Dataset entries:
>>>

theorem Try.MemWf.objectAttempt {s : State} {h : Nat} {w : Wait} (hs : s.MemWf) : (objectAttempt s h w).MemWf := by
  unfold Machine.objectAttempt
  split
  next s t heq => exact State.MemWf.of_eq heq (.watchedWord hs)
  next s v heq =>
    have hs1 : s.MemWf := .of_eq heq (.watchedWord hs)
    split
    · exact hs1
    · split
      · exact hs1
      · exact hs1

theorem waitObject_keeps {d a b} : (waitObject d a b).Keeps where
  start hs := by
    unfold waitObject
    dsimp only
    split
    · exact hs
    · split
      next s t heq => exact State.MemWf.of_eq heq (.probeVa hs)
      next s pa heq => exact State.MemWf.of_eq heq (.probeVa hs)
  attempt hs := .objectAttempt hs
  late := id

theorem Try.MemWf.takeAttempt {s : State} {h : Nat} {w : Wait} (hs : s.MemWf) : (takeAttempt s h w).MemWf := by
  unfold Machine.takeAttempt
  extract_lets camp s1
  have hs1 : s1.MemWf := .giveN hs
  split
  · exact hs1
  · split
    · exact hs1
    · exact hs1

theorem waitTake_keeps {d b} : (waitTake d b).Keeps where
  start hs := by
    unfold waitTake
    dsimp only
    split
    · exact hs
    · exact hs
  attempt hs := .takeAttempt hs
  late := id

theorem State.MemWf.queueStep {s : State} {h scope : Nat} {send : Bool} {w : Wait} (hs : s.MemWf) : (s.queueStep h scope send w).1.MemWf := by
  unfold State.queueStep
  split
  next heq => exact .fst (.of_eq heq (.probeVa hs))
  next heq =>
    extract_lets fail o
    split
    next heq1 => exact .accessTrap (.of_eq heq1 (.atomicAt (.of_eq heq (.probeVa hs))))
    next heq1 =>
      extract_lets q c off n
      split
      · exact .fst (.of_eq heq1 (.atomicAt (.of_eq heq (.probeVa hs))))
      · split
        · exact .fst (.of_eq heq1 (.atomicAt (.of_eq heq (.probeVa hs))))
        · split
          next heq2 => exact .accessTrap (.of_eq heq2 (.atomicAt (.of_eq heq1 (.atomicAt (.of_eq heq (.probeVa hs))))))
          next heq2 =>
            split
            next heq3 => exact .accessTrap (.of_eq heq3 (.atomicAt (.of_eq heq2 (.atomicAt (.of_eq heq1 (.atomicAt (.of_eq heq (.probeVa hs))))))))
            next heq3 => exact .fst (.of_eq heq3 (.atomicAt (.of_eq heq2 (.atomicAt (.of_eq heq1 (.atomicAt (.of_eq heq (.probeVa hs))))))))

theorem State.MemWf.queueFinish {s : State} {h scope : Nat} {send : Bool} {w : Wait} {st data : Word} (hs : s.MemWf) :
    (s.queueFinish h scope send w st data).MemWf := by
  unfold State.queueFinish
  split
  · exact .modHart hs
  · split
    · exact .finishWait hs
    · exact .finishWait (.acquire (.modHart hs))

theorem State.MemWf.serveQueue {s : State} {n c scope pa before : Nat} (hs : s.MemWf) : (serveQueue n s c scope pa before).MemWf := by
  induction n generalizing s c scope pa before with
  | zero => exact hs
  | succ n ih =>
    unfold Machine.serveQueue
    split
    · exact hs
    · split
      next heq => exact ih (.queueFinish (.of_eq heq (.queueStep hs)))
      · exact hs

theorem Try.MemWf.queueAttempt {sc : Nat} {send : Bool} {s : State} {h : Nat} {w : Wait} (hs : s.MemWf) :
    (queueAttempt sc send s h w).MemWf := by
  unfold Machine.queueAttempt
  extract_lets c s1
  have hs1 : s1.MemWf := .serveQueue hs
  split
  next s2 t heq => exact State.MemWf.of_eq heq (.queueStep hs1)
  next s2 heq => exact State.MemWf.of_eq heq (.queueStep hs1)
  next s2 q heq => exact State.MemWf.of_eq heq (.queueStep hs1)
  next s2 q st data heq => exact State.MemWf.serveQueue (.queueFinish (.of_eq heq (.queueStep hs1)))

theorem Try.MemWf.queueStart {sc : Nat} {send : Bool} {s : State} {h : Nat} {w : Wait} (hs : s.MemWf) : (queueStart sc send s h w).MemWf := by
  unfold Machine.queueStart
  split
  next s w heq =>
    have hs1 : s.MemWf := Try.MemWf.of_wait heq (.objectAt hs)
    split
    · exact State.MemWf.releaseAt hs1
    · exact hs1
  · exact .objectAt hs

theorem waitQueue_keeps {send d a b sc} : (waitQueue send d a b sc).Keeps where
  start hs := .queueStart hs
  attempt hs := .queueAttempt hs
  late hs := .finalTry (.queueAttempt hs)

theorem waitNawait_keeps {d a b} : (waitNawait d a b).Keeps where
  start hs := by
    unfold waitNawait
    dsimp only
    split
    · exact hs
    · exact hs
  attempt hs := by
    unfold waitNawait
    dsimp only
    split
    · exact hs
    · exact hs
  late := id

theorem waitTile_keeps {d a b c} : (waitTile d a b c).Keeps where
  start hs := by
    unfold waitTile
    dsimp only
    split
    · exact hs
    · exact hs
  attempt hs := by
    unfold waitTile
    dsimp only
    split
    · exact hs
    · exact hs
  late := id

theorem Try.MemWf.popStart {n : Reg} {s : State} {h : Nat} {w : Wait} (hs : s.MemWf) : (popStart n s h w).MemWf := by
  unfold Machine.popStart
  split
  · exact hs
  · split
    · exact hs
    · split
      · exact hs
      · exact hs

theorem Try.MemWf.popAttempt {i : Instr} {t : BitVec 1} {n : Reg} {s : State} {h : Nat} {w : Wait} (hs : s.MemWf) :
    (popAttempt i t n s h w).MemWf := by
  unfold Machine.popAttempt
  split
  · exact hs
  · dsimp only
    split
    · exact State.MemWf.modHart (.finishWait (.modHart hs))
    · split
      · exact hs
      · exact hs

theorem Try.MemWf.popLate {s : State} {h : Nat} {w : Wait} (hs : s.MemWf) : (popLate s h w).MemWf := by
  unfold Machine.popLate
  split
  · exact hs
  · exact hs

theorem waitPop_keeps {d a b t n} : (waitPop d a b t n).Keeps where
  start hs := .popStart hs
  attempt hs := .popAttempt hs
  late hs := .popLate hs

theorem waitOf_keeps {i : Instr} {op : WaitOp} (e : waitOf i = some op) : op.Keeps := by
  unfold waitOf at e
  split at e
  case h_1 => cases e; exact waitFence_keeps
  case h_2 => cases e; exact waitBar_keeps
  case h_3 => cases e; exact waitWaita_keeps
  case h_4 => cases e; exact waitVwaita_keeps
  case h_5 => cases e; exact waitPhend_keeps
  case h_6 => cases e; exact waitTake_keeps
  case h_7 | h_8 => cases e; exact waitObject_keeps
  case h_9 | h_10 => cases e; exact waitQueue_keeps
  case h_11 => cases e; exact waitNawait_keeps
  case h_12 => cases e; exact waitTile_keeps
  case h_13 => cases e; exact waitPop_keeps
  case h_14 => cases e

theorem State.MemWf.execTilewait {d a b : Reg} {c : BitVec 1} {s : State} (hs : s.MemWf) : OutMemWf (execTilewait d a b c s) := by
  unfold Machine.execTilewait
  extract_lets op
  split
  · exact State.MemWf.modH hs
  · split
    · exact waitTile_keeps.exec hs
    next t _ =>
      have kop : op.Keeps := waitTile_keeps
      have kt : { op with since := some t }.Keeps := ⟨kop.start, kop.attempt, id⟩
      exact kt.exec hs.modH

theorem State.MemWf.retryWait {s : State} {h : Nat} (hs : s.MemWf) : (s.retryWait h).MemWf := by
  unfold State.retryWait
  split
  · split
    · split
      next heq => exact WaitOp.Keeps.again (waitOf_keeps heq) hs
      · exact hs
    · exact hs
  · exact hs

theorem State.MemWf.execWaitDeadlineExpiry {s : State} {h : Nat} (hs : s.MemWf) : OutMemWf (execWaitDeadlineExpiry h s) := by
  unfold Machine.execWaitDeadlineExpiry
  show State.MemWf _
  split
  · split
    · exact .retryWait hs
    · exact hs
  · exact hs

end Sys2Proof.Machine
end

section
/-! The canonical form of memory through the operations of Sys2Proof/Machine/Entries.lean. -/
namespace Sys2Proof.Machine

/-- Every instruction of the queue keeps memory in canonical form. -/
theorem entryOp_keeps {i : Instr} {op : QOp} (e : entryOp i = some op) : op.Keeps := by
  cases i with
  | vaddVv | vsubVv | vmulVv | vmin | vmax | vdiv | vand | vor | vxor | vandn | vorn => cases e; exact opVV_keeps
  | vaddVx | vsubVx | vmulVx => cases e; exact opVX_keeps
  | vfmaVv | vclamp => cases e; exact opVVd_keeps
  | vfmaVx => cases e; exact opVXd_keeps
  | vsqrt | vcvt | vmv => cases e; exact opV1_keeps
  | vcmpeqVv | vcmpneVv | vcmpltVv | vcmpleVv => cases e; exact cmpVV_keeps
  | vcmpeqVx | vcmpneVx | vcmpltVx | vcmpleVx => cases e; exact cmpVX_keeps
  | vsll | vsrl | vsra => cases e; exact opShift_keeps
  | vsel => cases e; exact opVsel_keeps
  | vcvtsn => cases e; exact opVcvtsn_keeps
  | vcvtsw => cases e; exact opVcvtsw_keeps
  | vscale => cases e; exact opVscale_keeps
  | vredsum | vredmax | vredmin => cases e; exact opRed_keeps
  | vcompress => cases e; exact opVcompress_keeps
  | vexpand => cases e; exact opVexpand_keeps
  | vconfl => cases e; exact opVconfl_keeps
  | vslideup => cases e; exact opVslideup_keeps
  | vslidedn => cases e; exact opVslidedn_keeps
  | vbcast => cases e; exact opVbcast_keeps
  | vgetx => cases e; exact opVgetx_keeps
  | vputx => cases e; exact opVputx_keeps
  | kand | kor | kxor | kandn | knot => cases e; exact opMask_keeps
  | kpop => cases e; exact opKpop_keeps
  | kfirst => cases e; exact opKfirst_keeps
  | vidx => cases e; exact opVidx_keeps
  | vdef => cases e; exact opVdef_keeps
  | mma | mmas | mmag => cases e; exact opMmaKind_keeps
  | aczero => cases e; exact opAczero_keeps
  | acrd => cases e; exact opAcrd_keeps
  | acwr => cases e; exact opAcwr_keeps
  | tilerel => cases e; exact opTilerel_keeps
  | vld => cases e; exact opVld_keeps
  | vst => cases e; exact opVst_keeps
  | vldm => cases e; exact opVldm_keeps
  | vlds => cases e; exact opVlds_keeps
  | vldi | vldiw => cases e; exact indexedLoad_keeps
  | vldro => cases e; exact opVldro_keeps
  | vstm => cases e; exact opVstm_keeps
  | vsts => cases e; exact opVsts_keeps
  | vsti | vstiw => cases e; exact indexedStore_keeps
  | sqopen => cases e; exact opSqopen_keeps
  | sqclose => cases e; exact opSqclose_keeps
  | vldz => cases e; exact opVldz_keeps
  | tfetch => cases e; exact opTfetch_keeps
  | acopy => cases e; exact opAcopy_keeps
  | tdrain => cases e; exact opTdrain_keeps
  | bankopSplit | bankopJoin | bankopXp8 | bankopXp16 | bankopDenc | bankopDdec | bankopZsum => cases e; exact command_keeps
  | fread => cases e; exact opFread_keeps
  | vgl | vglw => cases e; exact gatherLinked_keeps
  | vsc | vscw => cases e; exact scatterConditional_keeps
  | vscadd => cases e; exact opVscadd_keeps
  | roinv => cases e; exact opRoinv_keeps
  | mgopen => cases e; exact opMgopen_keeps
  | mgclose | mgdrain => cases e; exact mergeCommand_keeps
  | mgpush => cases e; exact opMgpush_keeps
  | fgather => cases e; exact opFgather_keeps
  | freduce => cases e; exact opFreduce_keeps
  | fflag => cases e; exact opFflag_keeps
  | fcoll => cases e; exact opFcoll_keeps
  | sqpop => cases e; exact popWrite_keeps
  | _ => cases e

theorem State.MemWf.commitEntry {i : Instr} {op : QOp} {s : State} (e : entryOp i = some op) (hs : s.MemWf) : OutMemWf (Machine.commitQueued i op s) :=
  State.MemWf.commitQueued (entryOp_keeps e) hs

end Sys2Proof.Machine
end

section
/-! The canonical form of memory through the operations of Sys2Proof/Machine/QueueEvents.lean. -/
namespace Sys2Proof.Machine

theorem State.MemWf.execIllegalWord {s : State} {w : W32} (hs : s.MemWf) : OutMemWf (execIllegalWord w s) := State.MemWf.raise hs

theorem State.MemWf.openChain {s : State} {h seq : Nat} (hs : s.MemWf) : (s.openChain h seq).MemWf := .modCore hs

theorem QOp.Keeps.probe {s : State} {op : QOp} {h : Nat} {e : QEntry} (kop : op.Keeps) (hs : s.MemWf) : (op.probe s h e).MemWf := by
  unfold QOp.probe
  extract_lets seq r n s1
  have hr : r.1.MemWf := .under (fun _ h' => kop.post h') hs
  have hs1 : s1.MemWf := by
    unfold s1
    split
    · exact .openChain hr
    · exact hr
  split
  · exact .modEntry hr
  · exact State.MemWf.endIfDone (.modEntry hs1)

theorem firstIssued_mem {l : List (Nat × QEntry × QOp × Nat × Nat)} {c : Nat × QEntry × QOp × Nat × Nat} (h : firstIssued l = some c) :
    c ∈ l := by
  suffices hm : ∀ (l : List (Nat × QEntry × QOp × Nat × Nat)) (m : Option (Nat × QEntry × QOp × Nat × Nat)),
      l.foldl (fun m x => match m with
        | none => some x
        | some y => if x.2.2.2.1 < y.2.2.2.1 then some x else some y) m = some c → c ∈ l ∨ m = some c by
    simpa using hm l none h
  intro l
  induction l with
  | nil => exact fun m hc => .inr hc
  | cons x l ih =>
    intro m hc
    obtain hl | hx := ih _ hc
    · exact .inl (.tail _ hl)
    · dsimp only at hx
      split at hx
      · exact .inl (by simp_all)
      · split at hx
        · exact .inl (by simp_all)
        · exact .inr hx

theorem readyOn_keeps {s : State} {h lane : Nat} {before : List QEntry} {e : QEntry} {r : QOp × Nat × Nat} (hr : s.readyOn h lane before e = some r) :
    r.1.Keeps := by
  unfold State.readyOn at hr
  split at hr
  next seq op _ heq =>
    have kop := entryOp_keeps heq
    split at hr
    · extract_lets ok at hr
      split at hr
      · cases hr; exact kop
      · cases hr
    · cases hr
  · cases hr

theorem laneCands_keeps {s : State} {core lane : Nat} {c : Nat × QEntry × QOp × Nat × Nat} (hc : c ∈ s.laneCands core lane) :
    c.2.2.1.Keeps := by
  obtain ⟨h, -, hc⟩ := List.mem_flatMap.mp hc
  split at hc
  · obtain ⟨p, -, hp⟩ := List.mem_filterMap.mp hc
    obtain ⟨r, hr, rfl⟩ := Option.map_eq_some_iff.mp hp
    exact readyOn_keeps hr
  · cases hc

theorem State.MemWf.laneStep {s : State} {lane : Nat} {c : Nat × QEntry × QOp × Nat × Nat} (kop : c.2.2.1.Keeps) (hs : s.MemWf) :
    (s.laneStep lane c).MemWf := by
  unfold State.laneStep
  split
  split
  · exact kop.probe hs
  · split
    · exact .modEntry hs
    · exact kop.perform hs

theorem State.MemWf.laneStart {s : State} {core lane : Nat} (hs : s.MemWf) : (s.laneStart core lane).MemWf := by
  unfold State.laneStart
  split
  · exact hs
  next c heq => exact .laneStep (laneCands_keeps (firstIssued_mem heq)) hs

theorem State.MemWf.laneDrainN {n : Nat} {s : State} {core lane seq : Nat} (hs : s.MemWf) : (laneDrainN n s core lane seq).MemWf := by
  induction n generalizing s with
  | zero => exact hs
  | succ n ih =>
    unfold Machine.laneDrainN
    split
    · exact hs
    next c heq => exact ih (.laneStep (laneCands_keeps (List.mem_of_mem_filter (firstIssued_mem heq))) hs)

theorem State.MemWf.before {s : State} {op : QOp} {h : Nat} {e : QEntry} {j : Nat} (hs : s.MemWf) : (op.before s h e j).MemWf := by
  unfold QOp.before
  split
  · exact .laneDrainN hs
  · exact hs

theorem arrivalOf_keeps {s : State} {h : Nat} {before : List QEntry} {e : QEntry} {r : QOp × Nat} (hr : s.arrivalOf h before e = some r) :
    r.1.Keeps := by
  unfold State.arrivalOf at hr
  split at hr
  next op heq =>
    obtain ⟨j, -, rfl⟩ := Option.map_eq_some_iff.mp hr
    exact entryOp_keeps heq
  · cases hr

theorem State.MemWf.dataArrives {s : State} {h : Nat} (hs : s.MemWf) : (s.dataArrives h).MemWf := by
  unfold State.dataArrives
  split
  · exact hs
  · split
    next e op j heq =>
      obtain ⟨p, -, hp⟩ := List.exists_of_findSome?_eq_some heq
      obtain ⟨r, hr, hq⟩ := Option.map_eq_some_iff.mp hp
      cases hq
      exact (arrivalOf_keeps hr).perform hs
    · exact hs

<<<

Task details: Copy, word for word, the line that contains "(s.laneStep lane c).MemWf := by" and every line after it through the end of the records, and nothing else.

Answer section:
    (s.laneStep lane c).MemWf := by
  unfold State.laneStep
  split
  split
  · exact kop.probe hs
  · split
    · exact .modEntry hs
    · exact kop.perform hs

theorem State.MemWf.laneStart {s : State} {core lane : Nat} (hs : s.MemWf) : (s.laneStart core lane).MemWf := by
  unfold State.laneStart
  split
  · exact hs
  next c heq => exact .laneStep (laneCands_keeps (firstIssued_mem heq)) hs

theorem State.MemWf.laneDrainN {n : Nat} {s : State} {core lane seq : Nat} (hs : s.MemWf) : (laneDrainN n s core lane seq).MemWf := by
  induction n generalizing s with
  | zero => exact hs
  | succ n ih =>
    unfold Machine.laneDrainN
    split
    · exact hs
    next c heq => exact ih (.laneStep (laneCands_keeps (List.mem_of_mem_filter (firstIssued_mem heq))) hs)

theorem State.MemWf.before {s : State} {op : QOp} {h : Nat} {e : QEntry} {j : Nat} (hs : s.MemWf) : (op.before s h e j).MemWf := by
  unfold QOp.before
  split
  · exact .laneDrainN hs
  · exact hs

theorem arrivalOf_keeps {s : State} {h : Nat} {before : List QEntry} {e : QEntry} {r : QOp × Nat} (hr : s.arrivalOf h before e = some r) :
    r.1.Keeps := by
  unfold State.arrivalOf at hr
  split at hr
  next op heq =>
    obtain ⟨j, -, rfl⟩ := Option.map_eq_some_iff.mp hr
    exact entryOp_keeps heq
  · cases hr

theorem State.MemWf.dataArrives {s : State} {h : Nat} (hs : s.MemWf) : (s.dataArrives h).MemWf := by
  unfold State.dataArrives
  split
  · exact hs
  · split
    next e op j heq =>
      obtain ⟨p, -, hp⟩ := List.exists_of_findSome?_eq_some heq
      obtain ⟨r, hr, hq⟩ := Option.map_eq_some_iff.mp hp
      cases hq
      exact (arrivalOf_keeps hr).perform hs
    · exact hs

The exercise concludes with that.